Stored data:
====

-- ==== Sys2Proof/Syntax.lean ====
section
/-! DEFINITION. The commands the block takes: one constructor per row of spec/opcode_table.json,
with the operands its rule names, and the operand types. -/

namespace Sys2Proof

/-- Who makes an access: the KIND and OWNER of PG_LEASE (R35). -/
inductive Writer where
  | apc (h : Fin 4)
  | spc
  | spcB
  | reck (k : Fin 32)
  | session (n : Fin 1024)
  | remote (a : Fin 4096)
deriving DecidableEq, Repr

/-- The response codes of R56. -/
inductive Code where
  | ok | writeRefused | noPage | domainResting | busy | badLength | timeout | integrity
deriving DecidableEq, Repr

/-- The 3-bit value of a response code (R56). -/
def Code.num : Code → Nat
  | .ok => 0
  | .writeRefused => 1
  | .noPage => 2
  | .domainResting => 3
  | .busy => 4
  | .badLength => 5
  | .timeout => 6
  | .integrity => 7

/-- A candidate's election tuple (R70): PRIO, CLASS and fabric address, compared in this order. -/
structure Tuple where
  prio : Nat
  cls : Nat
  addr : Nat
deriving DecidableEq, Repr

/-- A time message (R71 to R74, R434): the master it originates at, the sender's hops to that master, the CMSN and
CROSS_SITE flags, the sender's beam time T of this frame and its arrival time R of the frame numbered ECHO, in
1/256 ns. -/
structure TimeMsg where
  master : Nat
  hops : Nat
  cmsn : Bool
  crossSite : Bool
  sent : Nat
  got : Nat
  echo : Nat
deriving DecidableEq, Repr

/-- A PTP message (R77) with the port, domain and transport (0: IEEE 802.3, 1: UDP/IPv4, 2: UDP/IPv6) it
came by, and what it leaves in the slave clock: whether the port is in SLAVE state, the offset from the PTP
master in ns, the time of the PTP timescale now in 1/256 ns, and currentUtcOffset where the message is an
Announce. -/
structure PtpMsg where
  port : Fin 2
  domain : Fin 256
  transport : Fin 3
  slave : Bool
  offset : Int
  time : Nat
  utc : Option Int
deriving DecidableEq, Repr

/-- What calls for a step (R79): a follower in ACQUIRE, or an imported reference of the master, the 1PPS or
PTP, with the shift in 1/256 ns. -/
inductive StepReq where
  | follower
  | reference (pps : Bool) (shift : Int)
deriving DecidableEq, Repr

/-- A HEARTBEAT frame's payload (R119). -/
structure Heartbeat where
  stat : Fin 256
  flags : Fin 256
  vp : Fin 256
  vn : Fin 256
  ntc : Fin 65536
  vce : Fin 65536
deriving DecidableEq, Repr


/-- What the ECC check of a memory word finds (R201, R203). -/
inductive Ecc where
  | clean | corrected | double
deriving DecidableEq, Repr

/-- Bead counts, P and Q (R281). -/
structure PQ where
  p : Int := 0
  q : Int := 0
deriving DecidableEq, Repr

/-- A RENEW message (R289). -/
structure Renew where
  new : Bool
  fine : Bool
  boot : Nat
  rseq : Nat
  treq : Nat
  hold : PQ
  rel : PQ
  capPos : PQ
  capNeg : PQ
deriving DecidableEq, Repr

====

Assignment:
An exact copy of the lines from the one with "fine : Bool" to the final line of the entries is all that the answer should hold.

Answer box:
  fine : Bool
  boot : Nat
  rseq : Nat
  treq : Nat
  hold : PQ
  rel : PQ
  capPos : PQ
  capNeg : PQ
deriving DecidableEq, Repr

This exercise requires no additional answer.